Она улыбнулась и кивнула.
– Да, – ответила она очень нежным и ласковым голосом. – И может, и есть на самом деле. Я – ваша дочь, Джузеппе Амадонелли.
– А я – твой отец, Кристина.
– Да.
– Но посмотри на себя! Посмотри на себя, – ты такая красивая. Ты так похожа на свою мать. Это чудо, что семя такого убогого, уродливого существа, как я, могло произвести такой цветок, такой плод…
Она, смеясь, ответила:
– Нужны двое, чтобы был третий, отец.
– Действительно. Хотя великий ученый Томазо д'Аквино утверждает, что ребенок женского пола всего лишь случайность – не получившийся мальчик, – вероятно, из-за влажного ветра с юга. Он заявляет, что женщина ничего не привносит к мужскому семени, а лишь служит вместилищем, в котором оно растет и развивается. Если рождается девочка, значит, что-то пошло не так в развитии. Так говорит Ангельский доктор.
– Вы в это верите?
– Не больше, чем в то, что луна сделана из сыра!
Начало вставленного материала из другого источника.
/-! ## Migration and averaging (spec 15 R310, R311, R316) -/

/-- Cores at MIG_TEMP give up the team of longest residency, once it has resided 2 ms. -/
def thermalMigrationScan (temps : List (Nat × Nat)) (s : State) : State :=
  if s.guidon.frozen then s
  else
    temps.foldl (fun s e =>
      let c := e.1
      let fresh := match (s.core c).lastMig with | some t => decide (s.dtime < t + 100000) | none => false
      if e.2 < s.power.mig.toNat || fresh then s
      else
        match leastBy (fun t => t.2.placed) ((teamsOn s c).filter fun t => !t.2.preempt && decide (t.2.placed + 2000000 ≤ s.dtime)) with
        | none => s
        | some t =>
          stopGang t.1 ((gangMates s t.1).foldl (fun s k => s.modTeam k fun x => { x with avoid := some (c, s.dtime + 2000000) })
            (s.modCore c fun x => { x with lastMig := some s.dtime }))) s
/-- Tasks that averaging counts and may move. -/
def movable (clock : Nat) (t : Task) : Bool := !t.pinned && !t.moving clock && !t.kind.isRestore
/-- The links of a core in the order its moves are served. -/
def links (c : Nat) : List Nat :=
  let cl := c / 8
  let i := c % 8
  let a := 8 * cl + (i + 7) % 8
  let b := 8 * cl + (i + 1) % 8
  let x := cl % 4
  let y := cl / 4
  [min a b, max a b] ++
    (if i = 0 then [(y * 4 + (x + 3) % 4) * 8, (y * 4 + (x + 1) % 4) * 8, ((y + 3) % 4 * 4 + x) * 8, ((y + 1) % 4 * 4 + x) * 8] else [])
/-- Core j may hold a task. -/
def coversTask (s : State) (j : Nat) (t : Task) : Bool :=
  eligible s (s.grid t.grid) j &&
    (match t.kind with
     | .threads _ _ _ => s.work.teams.any fun e => e.2.grid == t.grid && e.2.core == some j
     | _ => true)
/-- n tasks of core i with the highest stamps that j covers, moved: they arrive before the next exchange counts. -/
def moveTasks (i j n : Nat) (s : State) : State :=
  let room := Config.taskListMax - tasksOn s j
  let pool := (sortBy (fun e => e.2.stamp) (s.work.tasks.filter fun e => e.2.core == i && movable s.clock e.2 && coversTask s j e.2)).reverse
  (pool.take (min n room)).foldl (fun s e =>
    s.modWork fun w => { w with tasks := Tab.put w.tasks e.1 { e.2 with core := j, transit := some (s.clock / 256 * 256 + 256) } }) s
/-- One exchange from a snapshot of the counts. -/
def neighbourAveraging (s : State) : State :=
  if s.guidon.frozen then s
  else
    let q := fun (c : Nat) => (s.work.tasks.filter fun e => e.2.core == c && movable s.clock e.2).length
    let busy := (List.range 128).filter fun c => q c > 0
    busy.foldl (fun s' i =>
      let code := (s.cluster (i / 8)).avg.toNat
      if code = 3 then s'
      else (links i).foldl (fun s' j => moveTasks i j ((q i - q j) / 2 ^ (code + 1)) s') s') s
def taskTransitArrival (task : Nat) (s : State) : State :=
  match Tab.find s.work.tasks task with
  | some t => s.modWork fun w => { w with tasks := Tab.put w.tasks task { t with transit := none } }
  | none => s
def l1SplitChange (core : Nat) (s : State) : State :=
  match (s.core core).l1Pend with
  | some n => if (teamsOn s core).isEmpty then setSplit core n s else s
  | none => s

/-! ## Retirement of a team (spec 02 R22, 08 R143, 12 R239, R256) -/

/-- The engine group of a core released: bins go out where their rings have room, the rest is lost and logged. -/
def releaseGroup (c : Nat) (s : State) : State :=
  let x := match (s.core c).owner with | some t => (s.grid (s.team t).grid).ctx | none => 0
  let s1 := (List.range 8).foldl (fun s k => emptyBin c k s) s
  let s2 := (s1.group c).bins.foldl (fun s b =>
    b.2.closed.foldl (fun s _ => logCore 0x4A c x 0 (BitVec.ofNat 64 (b.1 + 256 * b.2.ring)) s) s) s1
  let s3 := s2.modCore c fun k =>
    { k with
      owner := none, group := {}
      cpe :=
        let q : Cpe := { k.cpe with prog := none, held := none, passes := [], looped := false, iw := Vector.replicate 8 0 }
        if k.cpe.haltCopy.isSome then q else { q with halt := none, haltSink := none } }
  wakeEngine c s3
/-- Whether a team may retire. -/
def canRetire (s : State) (team : Nat) : Bool :=
  let tm := s.team team
  (s.team? team).isSome && tm.core.isSome && !tm.preempt && (teamThreads s team).isEmpty &&
    !(s.work.tasks.any fun e => match e.2.kind with | .threads _ o _ => o == team | _ => false) &&
    !(s.cores.any fun e => e.2.cpe.q.any fun k => k.targets s team) &&
    s.cores.all (fun e => e.2.traps.all (fun p => p.team != team) && (match e.2.serving with | some p => p.team != team | none => true)) &&
    (match tm.core with
     | some c => (s.core c).owner != some team || (s.mxe c).q.isEmpty
     | none => true)
def teamRetire (team : Nat) (s : State) : State :=
  if s.guidon.frozen || !canRetire s team then s
  else
    let tm := s.team team
    let c := tm.core.getD 0
    let s1 := if (s.core c).owner == some team then releaseGroup c s else s
    let s2 := s1.modWork fun w => { w with teams := Tab.del w.teams team }
    let s3 := s2.modCtx (s.grid tm.grid).ctx fun x => { x with binds := x.binds.filter fun b => b.team != some team && b.objTeam != some team }
    let s4 := s3.modHome fun h => { h with monitors := h.monitors.filter fun e => e.2.scr != some team }
    let s5 := if tm.allExit then leaveGroup? tm.group 1 1 none s4 else leaveGroup? tm.group 1 0 (some 0x89) s4
    let s6 := s5.modCore c fun x =>
      { x with shapes := x.shapes.bind fun p => if (teamsOn s5 c).any (fun e => e.2.grid == p.1) then some p else none }
    freeLineages (vacateUpdate (c / 8) s6)

/-! ## The wave former (spec 02 R26) -/

/-- The handler wave of its core suspends the home wave of a thread (spec 22 R417). -/
def suspended (s : State) (t : Thread) : Bool :=
  let x := s.core (s.coreOf t)
  t.handlerOf.isNone && x.suspend == some (t.hoist, t.hwave) && (match x.serving with | some p => p.team == t.team | none => false)
/-- A thread that the former may take; one of a team being pre-empted, or of a suspended home wave, only until its next safe
point. -/
def isReady (s : State) (t : Nat) (th : Thread) : Bool :=
  th.park.isNone && !th.stopped && th.readyAt == 0 && (waveOf s t).isNone &&
    (th.handlerOf.isSome || !(((s.team th.team).preempt || suspended s th) && standsSafe s th th.pc))
/-- Physical lanes of the members of a wave, in turn. -/
def packLanes : List (Nat × Nat) → Vector (Option Nat) 32 → Vector (Option Nat) 32
  | [], v => v
  | (t, h) :: r, v =>
    let k := if (v.getD h none).isNone then h else ((List.range 32).find? fun j => (v.getD j none).isNone).getD 0
    packLanes r (v.setIfInBounds k (some t))
/-- A wave formed from a list of ready threads in a slot. -/
def formWave (c q slot : Nat) (team hoist : Nat) (pc : DWord) (ts : List (Nat × Thread)) (s : State) : State :=
  let lanes := packLanes (ts.map fun e => (e.1, e.2.hlane)) (Vector.replicate 32 none)
  let exm : Word := lanes.toList.zipIdx.foldl (fun m e => if e.1.isSome then m ||| (1#32 <<< e.2) else m) 0
  let key := s.work.nextWave
  let w : Wave := { core := c, quad := q, slot := slot, team := team, hoist := hoist, lanes := lanes, exm := exm, pc := pc, lastIssue := s.clock }
  let s1 := s.modWork fun x => { x with waves := Tab.put x.waves key w, nextWave := key + 1 }
  lanes.toList.zipIdx.foldl (fun s e =>
    match e.1 with
    | some t => s.modThread t fun x => { x with lane := e.2, slot := slot }
    | none => s) s1
/-- The members of the next wave among ready threads: their PC by age or by address, in ascending t.hidx. -/
def chooseMembers (s : State) (ready : List (Nat × Thread)) : Option (DWord × List (Nat × Thread)) :=
  let rs := sortBy (fun (e : Nat × Thread) => e.2.hidx) ready
  let aged := rs.filter fun e => decide (s.clock - e.2.lastIssue ≥ Config.agedCycles)
  let lead := if aged.isEmpty then leastBy (fun (e : Nat × Thread) => e.2.pc.toNat) rs else leastBy (fun (e : Nat × Thread) => e.2.lastIssue) aged
  lead.map fun l => (l.2.pc, (rs.filter fun e => e.2.pc == l.2.pc).take 32)
/-- A hoist's first slot without a wave. -/
def freeSlot (s : State) (c : Nat) (h : Hoist) : Option Nat := h.slots.find? fun k => (waveAt s c h.quad k).isNone
/-- The first hoist of a quadrant that can form a wave: its slot, PC and members. -/
def formable (s : State) (c q : Nat) : Option (Nat × Hoist × Nat × DWord × List (Nat × Thread)) :=
  (teamsOn s c).findSome? fun e =>
    (e.2.hoists.filter fun h => h.quad == q).findSome? fun h =>
      (freeSlot s c h).bind fun k =>
        (chooseMembers s ((teamThreads s e.1).filter fun t => t.2.hoist == h.index && isReady s t.1 t.2)).map fun m => (e.1, h, k, m)
/-- The handler wave re-forms in the handler slot of the quadrant that its trap came from (spec 21 R403). -/
def formHandler (s : State) (c q : Nat) : Option (Nat × DWord × List (Nat × Thread)) :=
  match (s.core c).serving with
  | none => none
  | some p =>
    if p.runQuad ≠ q || (waveAt s c q Config.handlerSlot).isSome then none
    else
      (chooseMembers s (s.work.threads.filter fun e => e.2.handlerOf == some c && isReady s e.1 e.2)).map fun m => (p.team, m)
def waveFormation (core quad : Nat) (s : State) : State :=
  if s.guidon.frozen then s
  else
    match formHandler s core quad with
    | some (team, pc, ts) => formWave core quad Config.handlerSlot team 0 pc ts s
    | none =>
      match formable s core quad with
      | some (team, h, slot, pc, ts) => formWave core quad slot team h.index pc ts s
      | none => s
def formingWaveTimeout (wave : Nat) (s : State) : State :=
  match (s.wave wave).forming with
  | some t => if t ≤ s.clock then s.modWave wave fun w => { w with forming := none } else s
  | none => s

/-! ## Refill (spec 09 R171 to R173) -/

/-- A page is engaged: a copy's next sector or the matrix engine's present command uses it (spec 09 R173). Thread instructions
engage their pages within one step. -/
def engaged (s : State) (c team page : Nat) : Bool :=
  ((s.core c).owner == some team && (s.mxe c).halt.isNone && (mxMissing s c).isEmpty && (mxPages s c).contains page) ||
    s.cores.any fun e => e.2.cpe.q.any fun x =>
      x.begun && x.fatal.isNone && decide (x.done < x.units) &&
        (x.padSpans s).any fun p => p.1 == team && (pagesOf p.2.1 p.2.2).contains page
/-- The pages that threads wait for. -/
def wantedPages (s : State) : List (Nat × Nat) :=
  dedup (s.work.threads.flatMap fun e => match e.2.park with | some (.refill _) => e.2.pages | _ => [])
/-- The victim frame of a core: the least recently used that is neither pinned nor engaged; one that a waiting instruction wants
only when there is no other. -/
def victimPage (s : State) (c : Nat) : Option (Nat × Nat) :=
  let ok := (residents s c).filter fun e => e.2.2.st == .resident && !e.2.2.pinned && !e.2.2.ringPin && !engaged s c e.1 e.2.1
  let wanted := wantedPages s
  let least := fun (l : List (Nat × Nat × Page)) => (leastBy (fun e => e.2.2.used) l).map fun e => (e.1, e.2.1)
  (least (ok.filter fun e => !wanted.contains (e.1, e.2.1))).orElse fun _ => least ok
def setPage (team page : Nat) (p : Page) (s : State) : State := s.modTeam team fun t => { t with pages := Tab.put t.pages page p }
def dropPage (team page : Nat) (s : State) : State := s.modTeam team fun t => { t with pages := Tab.del t.pages page }
/-- The first poisoned line of a backing page, as a scratchpad offset (log entry 79). -/
def refillPoison (s : State) (team page : Nat) : Option Nat :=
  ((List.range 16).find? fun k => poisoned s (Config.backingPage team page + 256 * k)).map fun k => page * 4096 + 256 * k
/-- A refill that cannot read its backing page: the waiting instructions take MEMORY_UNCORRECTABLE, a waiting matrix command
halts its engine (spec 08 R155), and the page stays backed. -/
def refillFails (c team page off : Nat) (s : State) : State :=
  let s1 := s.logDev 0x50 0xFF (unitOf 0 c) (BitVec.ofNat 64 off) 0
  let s2 := match (s1.core c).owner, (s1.mxe c).q with
    | some t, m :: _ => if t == team && (mxMissing s1 c).contains (team, page) then mxHalt c 0x40 off m s1 else s1
    | _, _ => s1
  let hit := s2.work.threads.filter fun e =>
    (match e.2.park with | some (.refill _) => true | _ => false) && e.2.pages.contains (team, page)
  let key := fun (t : Thread) => (t.team, t.hoist, t.slot, t.pc)
  (dedup (hit.map fun e => key e.2)).foldl (fun s k =>
    match hit.find? fun e => key e.2 == k with
    | some e => takePriv s ((hit.filter fun x => key x.2 == k).map (·.1)) e.2.parkedAt { cause := 0x50, eaddr := BitVec.ofNat 64 off }
    | none => s) (dropPage team page s2)
/-- The threads whose pages are all in their frames reissue. -/
def wakePages (s : State) : State :=
  s.modThreads ((s.work.threads.filter fun e =>
    (match e.2.park with | some (.refill _) => true | _ => false) && e.2.pages.all fun p => pageReached s p.1 p.2).map (·.1)) Thread.unparkHere
/-- The refill engine takes one page a step on: a backed page starts on its way in, a victim's dirty sectors reach its backing page
and its frame is free, a page on its way in takes a free frame, or asks for a victim's. -/
def scratchpadRefill (team page : Nat) (s : State) : State :=
  match (s.team team).core with
  | none => s
  | some c =>
    match Tab.find (s.team team).pages page with
    | none => setPage team page { st := .arriving, used := s.clock } s
    | some p =>
      match p.st with
      | .resident => wakePages s
      | .leaving => dropPage team page s
      | .arriving =>
        let rs := residents s c
        let count := fun (k : PageSt) => (rs.filter fun e => e.2.2.st == k).length
        if count .resident + count .leaving < frameCount s c then
          (match refillPoison s team page with
           | some off => refillFails c team page off s
           | none => wakePages (setPage team page { p with st := .resident, dirty := 0, used := s.clock } s))
        else if count .leaving ≥ count .arriving then s
        else match victimPage s c with
          | some v => setPage v.1 v.2 { (Tab.get (s.team v.1).pages v.2 {}) with st := .leaving } s
          | none => s
/-- The pages whose refill goes on: those in transition, and the backed ones that an instruction or a matrix command wants. -/
def refillsDue (s : State) : List (Nat × Nat) :=
  let moving := s.work.teams.flatMap fun e =>
    if e.2.core.isNone then [] else (e.2.pages.filter fun p => p.2.st != .resident).map fun p => (e.1, p.1)
  let wanted := (wantedPages s ++ s.cores.flatMap fun e => if e.2.group.mxe.halt.isNone then mxMissing s e.1 else []).filter fun p =>
    (s.team p.1).core.isSome && (pageSt s p.1 p.2).isNone
  dedup (moving ++ wanted)
/-- A restored team issues once its pinned pages are back (spec 09 R175). -/
def restoring (s : State) (team : Nat) : Bool := (s.team team).pages.any fun e => e.2.st == .arriving && (e.2.pinned || e.2.ringPin)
– Не больше, чем в то, что звезды – это алмазы!
– И все же – о, Кристина – и все же так трудно поверить в то, что такое совершенное создание, как ты, могло родиться от такого чудовища, как я.
– Вы не чудовище. Вы мой отец… и… и я вас люблю.
Когда она произнесла эти слова, от чувств я просто потерял дар речи. Я изо всех сил старался сдержать чувства.
Она пригнула голову и нежно поцеловала меня в щеку, коснувшись своими мягкими полными губками моей грубой кожи.